Interestingly, the E4orf3-positive tracks reside in close spatial proximity of the adenoviral replication centers (RCs) and a recent report has unveiled the pivotal role of SUMOylation for this positioning (Stubbe et al., 2020). In particular, E2A was found to undergo SUMO conjugation, thereby fostering interaction with both PML and Sp100A and convergence of PML NB tracks with the adenoviral RCs (Figure 3). A SUMOylation-deficient E2A mutant exhibits reduced binding to PML and Sp100A, and accordingly, viral RCs and PML tracks remain separated. Compared to their wild type counterpart these mutant viruses are less efficient in yielding progeny virions (Stubbe et al., 2020). Juxtaposition of viral RCs to PML NBs may promote adenoviral early gene transcription through PML-mediated recruitment of the viral E1A-13S protein (Figure 3; Berscheminski et al., 2013). The compartmentalization of PML NB components within the adenoviral RCs or E4orf3-containing tracks is a very selective process that is, at least partially, regulated by SUMO-dependent mechanisms (Berscheminski et al., 2014). Sp100B, Sp100C, and Sp100HMG are delocalized to the adenoviral RCs possibly as part of a viral strategy to counteract the restrictive functions of these specific Sp100 isoforms on chromatin architecture. Sp100A, on the other hand, is retained around the periphery of the RCs as a part of the non-canonical track-like PML NB structures, where it favors transcriptional activation of the adenoviral genome (Berscheminski et al., 2014). Mechanistically, adenoviral infection triggers loss of SUMO2 conjugated Sp100A leading to reduced association between Sp100A and HP1, explaining chromatin decondensation by Sp100A on adenoviral promoters (Berscheminski et al., 2014).

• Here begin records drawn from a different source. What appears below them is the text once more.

-- ==== Sys2Proof/Machine/Ops.lean ====
section
/-! DEFINITION. The shared operations of the block: ending a command with `done` or `raise` (00_scope.md R10,
60_exceptions.md R230, R231, R243), replacing and appending to a buffer (R10, 43_buffers.md R212, R214), and the host's side of
a step: the next action, and reset (10_state.md R34, 70_reset_and_hazards.md R270). -/
namespace Sys2Proof.Machine

/-- The result of one command. -/
abbrev Result := Host.Outcome State Fault Refusal

/-- code(E) (R231). Codes 9 to 13 are unused. -/
def ErrorKind.code : ErrorKind → BitVec 4
  | .wrongLength => 1#4
  | .invalidCharacter => 2#4
  | .tooShort => 3#4
  | .invalidTag => 4#4
  | .truncatedPayload => 5#4
  | .checksumMismatch => 6#4
  | .notUtf8 => 7#4
  | .tagNotText => 8#4
  | .capacity => 14#4
  | .illegalCommand => 15#4

/-- `ERR = STATUS[3:0]` (R27). -/
def State.err (s : State) : BitVec 4 := s.status.extractLsb' 0 4

/-- `STATUS[31:4]`, which is reserved (R27). -/
def State.statusReserved (s : State) : BitVec 28 := s.status.extractLsb' 4 28

/-- `ERR <- c`: STATUS[31:4] is written by no command (R27; log 8). -/
def State.setErr (s : State) (c : BitVec 4) : State := { s with status := s.statusReserved ++ c }

/-- `done`: `ERR <- 0` and the command ends (R10, R230). There is no return from an error: the next command runs
normally and overwrites ERR (R244). -/
def State.done (s : State) : State := s.setErr 0#4

/-- `raise E`: `ERR <- code(E)`, nothing else changes, and the command ends (R10, R243). The one way every error of the
block is taken; ChecksumMismatch writes EXP and ACT before it (`State.raiseMismatch`). -/
def State.raise (e : ErrorKind) (s : State) : State := s.setErr e.code

/-- `EXP <- e; ACT <- a; raise ChecksumMismatch`, in one step (R147, R237). -/
def State.raiseMismatch (expected actual : Word) (s : State) : State :=
  State.raise .checksumMismatch { s with exp := expected, act := actual }

/-- `PAY <- p`, which sets `LEN <- |p|` in the same step (R10). -/
def State.writePay (p : List Byte) (s : State) : State :=
  { s with pay := p, len := BitVec.ofNat 32 p.length }

/-- `SB <- x`, which sets `SLEN <- |x|` in the same step (R10). -/
def State.writeSb (x : List Byte) (s : State) : State :=
  { s with sb := x, slen := BitVec.ofNat 33 x.length }

/-- `MemWrite(PAY, LEN, 1, [b]); LEN <- LEN + 1` (R212). -/
def State.appendPay (b : Byte) (s : State) : State :=
  { s with pay := s.payBytes ++ [b], len := s.len + 1#32 }

/-- `MemWrite(SB, SLEN, 1, [b]); SLEN <- SLEN + 1` (R214). -/
def State.appendSb (b : Byte) (s : State) : State :=
  { s with sb := s.sbBytes ++ [b], slen := s.slen + 1#33 }

/-- `RES <- v` (R26). -/
def State.setRes (v : Word) (s : State) : State := { s with res := v }

/-- The host's next action and the machine with that action taken from its input (R34; log 3). -/
def State.nextAction (s : State) : Option (HostAction × State) :=
  match s.input with
  | [] => none
  | a :: rest => some (a, { s with input := rest })

/-- Reset: the whole block takes its reset state; the parameters "are not state and survive", and the host's further
actions are the host's (R270). -/
def State.hostReset (s : State) : State := { s with toBlock := Block.reset }

/-- The host presents one more command word, ahead of what it would present next (log 9). -/
def State.present (w : CommandWord) (s : State) : State := { s with input := .command w :: s.input }

end Sys2Proof.Machine
end

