-- ==== Sys2Proof/Tests/Slice0.lean ====
section
/-! SUPPORT. Tests. Expected values are the spec's own, from 95_test_vectors.md (the vector is named at each test) or from the
worked examples of the command rules. After them, for every obligation with hypotheses, a witness that meets them. -/
namespace Sys2Proof.Tests
open Sys2Proof.Machine

/-! ## Helpers -/

/-- The state a result holds, `s` where it is none. -/
def nextOr (s : State) (r : Result) : State :=
  match r with
  | .next t => t
  | .fault _ => s
  | .refused _ => s

/-- One command on a state. -/
def run1 (i : Instr) (s : State) : State := nextOr s (exec i s)

theorem exec_run1 (i : Instr) (s : State) : exec i s = .next (run1 i s) := by
  rw [run1, exec_eq]; rfl

/-- One command word presented to a state. -/
def runWord1 (w : Nat) (s : State) : State := nextOr s (step (s.withFetchWord 40 w))

/-- The reset state with the tag, payload and stream buffer given, ERR left at ChecksumMismatch, and PAY_CAP given. -/
def small (cap : Fin 4294967296) (t : Bytes4) (p x : List Byte) : State :=
  { (State.resetOf ⟨cap, .reject⟩) with
    tag := t, pay := p, len := BitVec.ofNat 32 p.length, sb := x, slen := BitVec.ofNat 33 x.length, status := 6#32 }

/-- `RuSt`. -/
def ruSt : Bytes4 := ⟨0x52, 0x75, 0x53, 0x74⟩

/-- `Rust`, whose reserved bit is 1. -/
def rust : Bytes4 := ⟨0x52, 0x75, 0x73, 0x74⟩

/-- The 14 bytes of the record of `RuSt`, "hi" (V-CHK-2). -/
def hiRecord : List Byte := [0, 0, 0, 2, 0x52, 0x75, 0x53, 0x74, 0x68, 0x69, 0xD2, 0xBC, 0x3F, 0x73]

/-- A `small` state meets the invariant when its bytes fit. -/
theorem small_inv (cap : Fin 4294967296) (t : Bytes4) (p x : List Byte) (hp : p.length ≤ cap.val)
    (hx : x.length ≤ cap.val + 12) : Invariant (small cap t p x) where
  len_eq := by
    have := cap.isLt
    show (BitVec.ofNat 32 p.length).toNat = p.length
    rw [BitVec.toNat_ofNat, Nat.mod_eq_of_lt (by omega)]
  pay_le := hp
  slen_eq := by
    have := cap.isLt
    show (BitVec.ofNat 33 x.length).toNat = x.length
    rw [BitVec.toNat_ofNat, Nat.mod_eq_of_lt (by omega)]
  sb_le := hx
  reserved_zero := by show (6#32).extractLsb' 4 28 = 0#28; decide
  err_legal := by show legalErr ((6#32).extractLsb' 0 4) = true; decide

/-! ## WellFormed: each check refuses an ill-formed term (R86, R88, R89) -/

theorem test_wf_reserved_opcode : (CommandFields.mk 0x44 0).wellFormed = false := by decide
theorem test_wf_format_n_argument : (CommandFields.mk 0x12 1).wellFormed = false := by decide
theorem test_wf_format_b_argument : (CommandFields.mk 0x31 0x100).wellFormed = false := by decide
theorem test_wf_legal : (CommandFields.mk 0x31 0xFF).wellFormed = true ∧ (CommandFields.mk 0x10 0xFFFFFFFF).wellFormed = true := by
  decide

/-! ## Decoding: words written out from R86 and R87, one per constructor -/

theorem test_decode_nop : decodeTableWord 40 0x0000000000 = some .nop := by decide
theorem test_decode_ldtag : decodeTableWord 40 0x1052755374 = some (.ldtag 0x52755374) := by decide
theorem test_decode_tagtxt : decodeTableWord 40 0x1100000000 = some .tagtxt := by decide
theorem test_decode_qvalid : decodeTableWord 40 0x1200000000 = some .qvalid := by decide
theorem test_decode_qcrit : decodeTableWord 40 0x1300000000 = some .qcrit := by decide
theorem test_decode_qpub : decodeTableWord 40 0x1400000000 = some .qpub := by decide
theorem test_decode_qrsv : decodeTableWord 40 0x1500000000 = some .qrsv := by decide
theorem test_decode_qsafe : decodeTableWord 40 0x1600000000 = some .qsafe := by decide
theorem test_decode_tagstr : decodeTableWord 40 0x1700000000 = some .tagstr := by decide
theorem test_decode_qlen : decodeTableWord 40 0x2000000000 = some .qlen := by decide
theorem test_decode_csum : decodeTableWord 40 0x2100000000 = some .csum := by decide
theorem test_decode_encode : decodeTableWord 40 0x2200000000 = some .encode := by decide
theorem test_decode_decode : decodeTableWord 40 0x2300000000 = some .decode := by decide
theorem test_decode_paystr : decodeTableWord 40 0x2400000000 = some .paystr := by decide
theorem test_decode_crcinit : decodeTableWord 40 0x3000000000 = some .crcinit := by decide
theorem test_decode_crcb : decodeTableWord 40 0x31000000FF = some (.crcb 0xFF) := by decide
theorem test_decode_crcfin : decodeTableWord 40 0x3200000000 = some .crcfin := by decide
theorem test_decode_clrp : decodeTableWord 40 0x4000000000 = some .clrp := by decide
theorem test_decode_pushp : decodeTableWord 40 0x4100000054 = some (.pushp 0x54) := by decide
theorem test_decode_clrs : decodeTableWord 40 0x4200000000 = some .clrs := by decide
theorem test_decode_pushs : decodeTableWord 40 0x43000000AB = some (.pushs 0xAB) := by decide

/-- V-ILL-1 to V-ILL-4: none of these words is a command. -/
theorem test_decode_illegal :
    [0x0000000001, 0x0100000000, 0x1800000000, 0x2500000000, 0x3300000000, 0x4400000000, 0xFFFFFFFFFF, 0x1200000001,
      0x3100000100].all (fun w => decodeTableWord 40 w == none) = true := by decide

/-- No two rows of the table can be selected by one word (R88): they differ in a bit both fix. -/
theorem test_rows_disjoint :
    opcodeRows.Pairwise fun r q => (r.pattern ^^^ q.pattern) &&& (r.mask &&& q.mask) ≠ 0#40 := by decide

/-! ## Steps (P6, V-ILL) -/

theorem test_step_ldtag : (runWord1 0x1052755374 State.reset).tag = ruSt := by decide
theorem test_step_illegal : (runWord1 0x4400000000 State.reset).err = 15#4 := by decide
theorem test_step_illegal_crcb : (runWord1 0x3100000100 State.reset).crc = 0xFFFFFFFF#32 := by decide
theorem test_step_reset :
    (nextOr State.reset (step { small 9 ruSt [1] [2] with input := [.reset] })).toBlock = Block.reset := by decide

/-! ## NOP and the buffers (V-BUF) -/

theorem test_nop_clears_err : (run1 .nop (small 9 ruSt [] [])).err = 0#4 := by decide
theorem test_nop_keeps_exp : (run1 .nop { small 9 ruSt [] [] with exp := 7#32 }).exp = 7#32 := by decide
theorem test_clrp : (run1 .clrp (small 9 ruSt [1, 2] [])).pay = [] ∧ (run1 .clrp (small 9 ruSt [1, 2] [])).len = 0#32 := by decide
theorem test_clrs : (run1 .clrs (small 9 ruSt [] hiRecord)).slen = 0#33 := by decide

/-- V-BUF-1. -/
theorem test_pushp_appends : (run1 (.pushp 0x69) (small 9 ruSt [0x68] [])).pay = [0x68, 0x69] := by decide

/-- V-BUF-3, PAY_CAP = 2. -/
theorem test_pushp_full :
    (run1 (.pushp 3) (small 2 ruSt [1, 2] [])).err = 14#4 ∧ (run1 (.pushp 3) (small 2 ruSt [1, 2] [])).pay = [1, 2] := by decide

/-- V-BUF-2. -/
theorem test_pushs_appends : (run1 (.pushs 0xDE) (small 9 ruSt [] hiRecord)).sb = hiRecord ++ [0xDE] := by decide

/-- V-DEC-9: PAY_CAP = 0, a 13th byte. -/
theorem test_pushs_full : (run1 (.pushs 1) (small 0 ruSt [] (List.replicate 12 0))).err = 14#4 := by decide

/-! ## TypeTag family (V-TAG) -/

theorem test_ldtag_order : (run1 (.ldtag 0x52755374) State.reset).tag = ruSt := by decide
theorem test_ldtag_unchecked : (run1 (.ldtag 0xFFFFFFFF) State.reset).err = 0#4 := by decide

/-- V-TAG-3: length before letters; a 1 reserved bit loads. -/
theorem test_tagtxt_errors :
    (run1 .tagtxt (small 9 ruSt [] [0x31, 0x32, 0x33])).err = 1#4 ∧
    (run1 .tagtxt (small 9 ruSt [] [0x40, 0x41, 0x5A, 0x5B])).err = 2#4 := by decide
theorem test_tagtxt_loads : (run1 .tagtxt (small 9 ruSt [] [0x52, 0x75, 0x73, 0x74])).tag = rust := by decide

/-- V-TAG-1. -/
theorem test_qvalid : (run1 .qvalid (small 9 ruSt [] [])).res = 1#32 ∧ (run1 .qvalid (small 9 rust [] [])).res = 0#32 := by decide
theorem test_qvalid_letters : (run1 .qvalid (small 9 ⟨0x40, 0x41, 0x5A, 0x5B⟩ [] [])).res = 0#32 := by decide
theorem test_qcrit : (run1 .qcrit (small 9 ⟨0x74, 0x45, 0x58, 0x74⟩ [] [])).res = 0#32 ∧ (run1 .qcrit (small 9 ruSt [] [])).res = 1#32 := by decide
theorem test_qpub : (run1 .qpub (small 9 ruSt [] [])).res = 0#32 ∧ (run1 .qpub (small 9 ⟨0x49, 0x48, 0x44, 0x52⟩ [] [])).res = 1#32 := by decide
theorem test_qrsv : (run1 .qrsv (small 9 ⟨0x52, 0x75, 0x11, 0x74⟩ [] [])).res = 1#32 ∧ (run1 .qrsv (small 9 rust [] [])).res = 0#32 := by decide
theorem test_qsafe : (run1 .qsafe (small 9 ruSt [] [])).res = 1#32 ∧ (run1 .qsafe (small 9 ⟨0x49, 0x45, 0x4E, 0x44⟩ [] [])).res = 0#32 := by decide

/-- V-TAG-4, both columns. -/
theorem test_tagstr_reject : (run1 .tagstr (small 9 ⟨0xC3, 0xA9, 0xC3, 0xA9⟩ [] [])).err = 8#4 ∧ (run1 .tagstr (small 9 ⟨0, 0, 0, 0⟩ [] [])).err = 0#4 := by decide
/-- From reset TAGSTR_MULTIBYTE is free (log 2), and TAGSTR decides 00 00 00 00 without it. -/
theorem test_tagstr_at_reset : (run1 .tagstr State.reset).err = 0#4 := by decide
theorem test_tagstr_accept :
    (run1 .tagstr { small 9 ⟨0xC3, 0xA9, 0xC3, 0xA9⟩ [] [] with params := ⟨9, .accept⟩ }).err = 0#4 ∧
    (run1 .tagstr { small 9 ⟨0x41, 0x41, 0x41, 0xC3⟩ [] [] with params := ⟨9, .accept⟩ }).err = 8#4 := by decide

/-! ## CRC-32 family (V-CRC) -/

theorem test_crcinit : (run1 .crcinit { State.reset with crc := 5#32 }).crc = 0xFFFFFFFF#32 := by decide

/-- V-CRC-1, V-CRC-2. -/
theorem test_crcb : (run1 (.crcb 0x61) State.reset).crc = 0x174841BC#32 ∧ (run1 (.crcb 0xFF) State.reset).crc = 0x00FFFFFF#32 := by decide
theorem test_crcfin : (run1 .crcfin { State.reset with crc := 0x174841BC#32 }).res = 0xE8B7BE43#32 := by decide

/-- V-CRC-6: the check value. -/
theorem test_crc32_check : crc32 [0x31, 0x32, 0x33, 0x34, 0x35, 0x36, 0x37, 0x38, 0x39] = 0xCBF43926#32 := by decide +kernel

/-- S4: PNGME's own literal, 2882656334, over `RuSt` and the 42 bytes of Scenario D. -/
theorem test_crc32_scenario_d :
    (crc32 (ruSt.toList ++ [0x54, 0x68, 0x69, 0x73, 0x20, 0x69, 0x73, 0x20, 0x77, 0x68, 0x65, 0x72, 0x65, 0x20,
      0x79, 0x6F, 0x75, 0x72, 0x20, 0x73, 0x65, 0x63, 0x72, 0x65, 0x74, 0x20, 0x6D, 0x65, 0x73, 0x73, 0x61, 0x67, 0x65,
      0x20, 0x77, 0x69, 0x6C, 0x6C, 0x20, 0x62, 0x65, 0x21])).toNat = 2882656334 := by decide

/-- R184: T[0], T[1], T[128], T[255]. -/
theorem test_crc_table :
    (crcTable[0]?, crcTable[1]?, crcTable[128]?, crcTable[255]?) =
      (some 0#32, some 0x77073096#32, some 0xEDB88320#32, some 0x2D02EF8D#32) := by decide

/-! ## Chunk family (V-CHK, V-DEC, V-UTF) -/

theorem test_qlen : (run1 .qlen (small 9 ruSt [0x68, 0x69] [])).res = 2#32 := by decide

/-- V-CHK-2, V-CHK-4. -/
theorem test_csum : (run1 .csum (small 9 ruSt [0x68, 0x69] [])).res = 0xD2BC3F73#32 := by decide
theorem test_csum_reset : (run1 .csum State.reset).res = 0x2144DF1C#32 := by decide
theorem test_encode : (run1 .encode (small 9 ruSt [0x68, 0x69] [1])).sb = hiRecord := by decide
theorem test_encode_reset : (run1 .encode State.reset).sb = [0, 0, 0, 0, 0, 0, 0, 0, 0x21, 0x44, 0xDF, 0x1C] := by decide +kernel
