-- ==== Sys2Proof/Machine/Custody.lean ====
section
/-! DEFINITION. The custody commands (6.2, 6.3): SEIZE, CLEAR, MODIFY CALL, BLOCK, UNBLOCK, FORCE RELEASE. -/

namespace Sys2Proof.Machine

/-- Another channel in CALL holds the reference (R109, R110). -/
def State.refInUse (s : State) (ref : Nat) : Bool := s.channels.data.any fun c => c.holdsRef ref

/-- SEIZE's owning block (R110). -/
def seize (ps : List Byte) (s : State) : Reply :=
  match ps with
  | [b, r1, r0, o] => withChannel b s fun ch =>
    match parseOptions o with
    | none => s.refuse .badValue
    | some opts =>
      if u16 r1 r0 = 0 then s.refuse .badValue
      else match (s.chan ch).custody with
        | .call _ _ _ => s.refuse .inCall
        | .test => s.refuse .inTest
        | .idle =>
          if s.refInUse (u16 r1 r0) then s.refuse .duplicateCall
          else
            (s.setChan ch
              { (s.chan ch).startClear with custody := .call (u16 r1 r0) opts false }).answer
  | _ => s.refuse .badLength

/-- SEIZE (R110). -/
def execSeize (l : Link) (tag : Byte) (ps : List Byte) (s : State) :
    Host.Outcome State Fault Refusal :=
  .next (takeCommand .seize l tag ps (seize ps) s)

/-- The check of a command that names a call by its reference: WRONG_STATE out of CALL, CALL_MISMATCH for another
reference (R112, R114, R121). -/
def withCall (ch : ChannelNo) (ref : Nat) (s : State) (k : CallOptions → Bool → Reply) : Reply :=
  match (s.chan ch).custody with
  | .call r o b => if r = ref then k o b else s.refuse .callMismatch
  | .idle => s.refuse .wrongState
  | .test => s.refuse .wrongState

/-- CLEAR's owning block (R112). -/
def clearCall (ps : List Byte) (s : State) : Reply :=
  match ps with
  | [b, r1, r0] => withChannel b s fun ch =>
    if u16 r1 r0 = 0 then s.refuse .badValue
    else withCall ch (u16 r1 r0) s fun _ _ => (s.endCall ch .cleared).answer
  | _ => s.refuse .badLength

/-- CLEAR (R112). -/
def execClear (l : Link) (tag : Byte) (ps : List Byte) (s : State) :
    Host.Outcome State Fault Refusal :=
  .next (takeCommand .clear l tag ps (clearCall ps) s)

/-- MODIFY CALL's owning block (R114). -/
def modifyCall (ps : List Byte) (s : State) : Reply :=
  match ps with
  | [b, r1, r0, o] => withChannel b s fun ch =>
    match parseOptions o with
    | none => s.refuse .badValue
    | some opts =>
      if u16 r1 r0 = 0 then s.refuse .badValue
      else withCall ch (u16 r1 r0) s fun _ mark =>
        (s.setChan ch { s.chan ch with custody := .call (u16 r1 r0) opts mark }).answer
  | _ => s.refuse .badLength

/-- MODIFY CALL (R114). -/
def execModifyCall (l : Link) (tag : Byte) (ps : List Byte) (s : State) :
    Host.Outcome State Fault Refusal :=
  .next (takeCommand .modifyCall l tag ps (modifyCall ps) s)

/-- BLOCK's owning block (R115). -/
def blockChannel (ps : List Byte) (s : State) : Reply :=
  match ps with
  | [b] => withChannel b s fun ch =>
    match (s.chan ch).custody with
    | .idle => (s.setChan ch { (s.chan ch).startClear with custody := .test }).answer
    | .call r o false =>
      { state := s.setChan ch { s.chan ch with custody := .call r o true }
        result := .accepted, data := [] }
    | .call _ _ true => s.refuse .wrongState
    | .test => s.refuse .wrongState
  | _ => s.refuse .badLength

/-- BLOCK (R115). -/
def execBlock (l : Link) (tag : Byte) (ps : List Byte) (s : State) :
    Host.Outcome State Fault Refusal :=
  .next (takeCommand .block l tag ps (blockChannel ps) s)

/-- UNBLOCK's owning block (R116). -/
def unblockChannel (ps : List Byte) (s : State) : Reply :=
  match ps with
  | [b] => withChannel b s fun ch =>
    match (s.chan ch).custody with
    | .idle => s.refuse .wrongState
    | .call r o true => (s.setChan ch { s.chan ch with custody := .call r o false }).answer
    | .call _ _ false => s.refuse .wrongState
    | .test =>
      ((s.handSummary .mLink ch .testEnded).setChan ch { s.chan ch with custody := .idle }).answer
  | _ => s.refuse .badLength

/-- UNBLOCK (R116). -/
def execUnblock (l : Link) (tag : Byte) (ps : List Byte) (s : State) :
    Host.Outcome State Fault Refusal :=
  .next (takeCommand .unblock l tag ps (unblockChannel ps) s)

/-- FORCE RELEASE's owning block (R117). -/
def forceRelease (ps : List Byte) (s : State) : Reply :=
  match ps with
  | [b] => withChannel b s fun ch =>
    match (s.chan ch).custody with
    | .call _ _ _ =>
      ((s.endCall ch .forced).modifyConds .cLink (Conditions.joinNotice ch)).answer
    | .idle => s.refuse .wrongState
    | .test => s.refuse .wrongState
  | _ => s.refuse .badLength

/-- FORCE RELEASE (R117). -/
def execForceRelease (l : Link) (tag : Byte) (ps : List Byte) (s : State) :
    Host.Outcome State Fault Refusal :=
  .next (takeCommand .forceRelease l tag ps (forceRelease ps) s)

end Sys2Proof.Machine
end

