/-- A link controller after the restart; a response in transit is as given (R201). -/
def restartedLink (lock : Lock) (tx : Option (List Byte)) (busy : Bool) : LinkCtl :=
  { rx := .hunt, tx := tx, busy := busy, base := 0, mask := 6,
    conds :=
      { restarted := some lock, linkError := none, highwayFault := false, custodyNotice := 0#32,
        clockAlert := false, blockDone := 0#32, owned := 0, oldest := none }
    line := true }

/-- The part after DEVICE RESTART (R198, R201). -/
def restarted (s : State) : State :=
  { s with
    channels := s.channels.map restartedChannel
    ring :=
      { slots := Table.replicate 64 .device, writePos := 0, nextSeq := ⟨0, 0⟩, drops := ⟨0, 0⟩ }
    links :=
      ⟨restartedLink s.highway.lock s.links.c.tx s.links.c.busy,
        restartedLink s.highway.lock none false⟩
    restartPending := false }

/-! ## Links (chapter 10) -/

/-- A link error is raised (R203, R211): last kind, and a count saturating at 255. -/
def errorRaised (k : LinkErrorKind) (c : Conditions) : Conditions :=
  { c with
    linkError :=
      match c.linkError with
      | some (_, n) => some (k, if n < 255 then n + 1 else n)
      | none => some (k, 1) }

/-- The bytes of a frame arriving one after the other on link `l`. -/
def arrive (l : Link) : List Byte → State → Host.Outcome State Fault Refusal
  | [], s => .next s
  | b :: bs, s =>
    match exec (.receiveByte l b) s with
    | .next t => arrive l bs t
    | .fault r => .fault r
    | .refused r => .refused r

/-- The line of a link by R210 and R213. -/
def lineOf (l : Link) (mask : Fin 7) (c : Conditions) : Prop :=
  (c.restarted ≠ none ∧ 1 ≤ mask.val) ∨ (c.linkError ≠ none ∧ 2 ≤ mask.val) ∨
    (c.highwayFault = true ∧ 3 ≤ mask.val) ∨
    match l with
    | .cLink => (c.custodyNotice ≠ 0#32 ∧ 4 ≤ mask.val) ∨ (c.owned ≠ 0 ∧ 5 ≤ mask.val)
    | .mLink =>
      (c.clockAlert = true ∧ 4 ≤ mask.val) ∨ (c.blockDone ≠ 0#32 ∧ 5 ≤ mask.val) ∨
        (c.owned ≠ 0 ∧ 6 ≤ mask.val)

/-- One entry of READ ATTENTION when `b` holds: condition, masked mark, detail (11.3). -/
def listed (b : Bool) (mask : Fin 7) (priority : Nat) (code : Byte) (detail : List Byte) :
    List (List Byte) :=
  if b then [code :: (if mask.val < priority then 1#8 else 0#8) :: detail] else []

/-- The entries of READ ATTENTION in priority order (R210, R214). -/
def attentionEntries (l : Link) (mask : Fin 7) (lock : Lock) (clock : ClockState) (c : Conditions) :
    List (List Byte) :=
  (match c.restarted with
    | some k => listed true mask 1 0x01 [lockByte k, 0, 0, 0]
    | none => []) ++
  (match c.linkError with
    | some (k, n) => listed true mask 2 0x02 [errorByte k, low n, 0, 0]
    | none => []) ++
  listed c.highwayFault mask 3 0x03 [lockByte lock, 0, 0, 0] ++
  let records :=
    [low c.owned, match c.oldest with | some k => low k.val | none => 0, 0, 0]
  match l with
  | .cLink =>
    listed (c.custodyNotice != 0#32) mask 4 0x04 (channelSet c.custodyNotice) ++
      listed (c.owned != 0) mask 5 0x07 records
  | .mLink =>
    listed c.clockAlert mask 4 0x05 [clockByte clock, 0, 0, 0] ++
      listed (c.blockDone != 0#32) mask 5 0x06 (channelSet c.blockDone) ++
      listed (c.owned != 0) mask 6 0x07 records

/-- What READ ATTENTION clears (R214 to R218). -/
def attentionCleared (l : Link) (mask : Fin 7) (lock : Lock) (c : Conditions) : Conditions :=
  { restarted := if mask.val < 1 then c.restarted else none
    linkError := if mask.val < 2 then c.linkError else none
    highwayFault := if mask.val < 3 ∨ lock ≠ .locked then c.highwayFault else false
    custodyNotice := if mask.val < 4 ∨ l = .mLink then c.custodyNotice else 0#32
    clockAlert := c.clockAlert
    blockDone := if mask.val < 5 ∨ l = .cLink then c.blockDone else 0#32
    owned := c.owned
    oldest := c.oldest }

/-- A link error on link `l` (R203). -/
def raised (l : Link) (k : LinkErrorKind) (s : State) : State := s.modifyConds l (errorRaised k)

/-- The receiver of link `l` moves. -/
def received (l : Link) (rx : Receiver) (s : State) : State := s.setLink l { s.link l with rx := rx }

/-- LOST is entered from LOCKED (R3, R7, R8). -/
def lockLost (s : State) : State :=
  let silent : State :=
    { s with
      highway :=
        { s.highway with
          lock := .lost, goodRun := 0, badRun := 3, expected := none, misplaced := false,
          bclkStop := none }
      clock := { s.clock with state := if s.clock.state = .set then .stale else s.clock.state }
      tickDue := false
      channels :=
        s.channels.map fun c =>
          { c with xOut := 0, zOut := 0, xNext := 0, zNext := 0, frameDue := false, blockDue := false } }
  let told :=
    (silent.modifyConds .cLink fun k => { k with highwayFault := true }).modifyConds .mLink fun k =>
      { k with highwayFault := true, clockAlert := k.clockAlert || decide (s.clock.state = .set) }
  told.handEvent none .highwayLost

/-! ## Flags (6.6) -/

/-- The flag that a selector names, 1 FORCE_BYPASS or 2 FREEZE (11.2). -/
def flagOf (sel : Byte) (c : Channel) : Bool := if sel = 1#8 then c.forceBypass else c.freeze

/-- That flag set or cleared. -/
def withFlagSet (sel : Byte) (v : Bool) (c : Channel) : Channel :=
  if sel = 1#8 then { c with forceBypass := v } else { c with freeze := v }

/-- The channel that a displacement addresses on a link (R127). -/
def addressedBy (l : Link) (disp : Byte) (s : State) : Int := ((s.link l).base.val : Int) + disp.toInt

/-- The checks of R127 in order; on the addressed channel, the outcome given. -/
def flagChecked (l : Link) (op : Opcode) (tag disp sel : Byte) (s : State)
    (passed : ChannelNo → State) : State :=
  if disp.toInt < -16 ∨ 15 < disp.toInt then respond l op tag .badValue [] s
  else if h : 0 ≤ addressedBy l disp s ∧ addressedBy l disp s < 32 then
    if sel = 1#8 ∨ sel = 2#8 then passed ⟨(addressedBy l disp s).toNat, by omega⟩
    else respond l op tag .badValue [] s
  else respond l op tag .badChannel [] s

Apart from E4orf3, E1B-55K also exploits the SUMO system to target host cell proteins. E1B-55K itself is modified by SUMO and the modification facilitates its nuclear retention by blocking a CRM-dependent nuclear export signal (Kindsmüller et al., 2007; Wimmer et al., 2013). Further, SUMOylation of E1B-55K is important for its interaction with PML IV (Figure 3; Wimmer et al., 2010). Interestingly, E1B-55K can also induce SUMOylation of several PML NB-associated host proteins, including p53 and Sp100. Inhibition of p53 activity by E1B-55K is a hallmark of HAdV infection and E1B-55K appears to apply different strategies to inhibit the antiproliferative and pro-apoptotic activity of p53. One strategy is the ubiquitin-proteasome-mediated degradation of p53 by the above-mentioned CRL/E1B-55K/E4orf6 ubiquitin ligase complex (Figure 3; Querido et al., 2001). Intriguingly, E1B-55K also induces SUMOylation of p53 thereby rendering it transcriptionally inactive by facilitating its nuclear export through transient interactions with PML NBs (Figures 3, 4; Muller and Dobner, 2008; Pennella et al., 2010). Whether E1B-55K exerts E3 SUMO ligase activity by its own or stimulates SUMOylation by co-operating with host E3 ligases is a matter of debate (Muller and Dobner, 2008; Pennella et al., 2010). In addition to p53, E1B-55K also triggers SUMOylation of Sp100A and sequesters it within PML containing nuclear tracks (Figures 3, 4), thereby limiting stimulatory effects of Sp100A on transactivation potential of p53 (Berscheminski et al., 2016). Moreover, ATRX is targeted by the CRL/E1B-55K/E4orf6 complex for proteasomal degradation (Figure 3; Schreiner et al., 2013).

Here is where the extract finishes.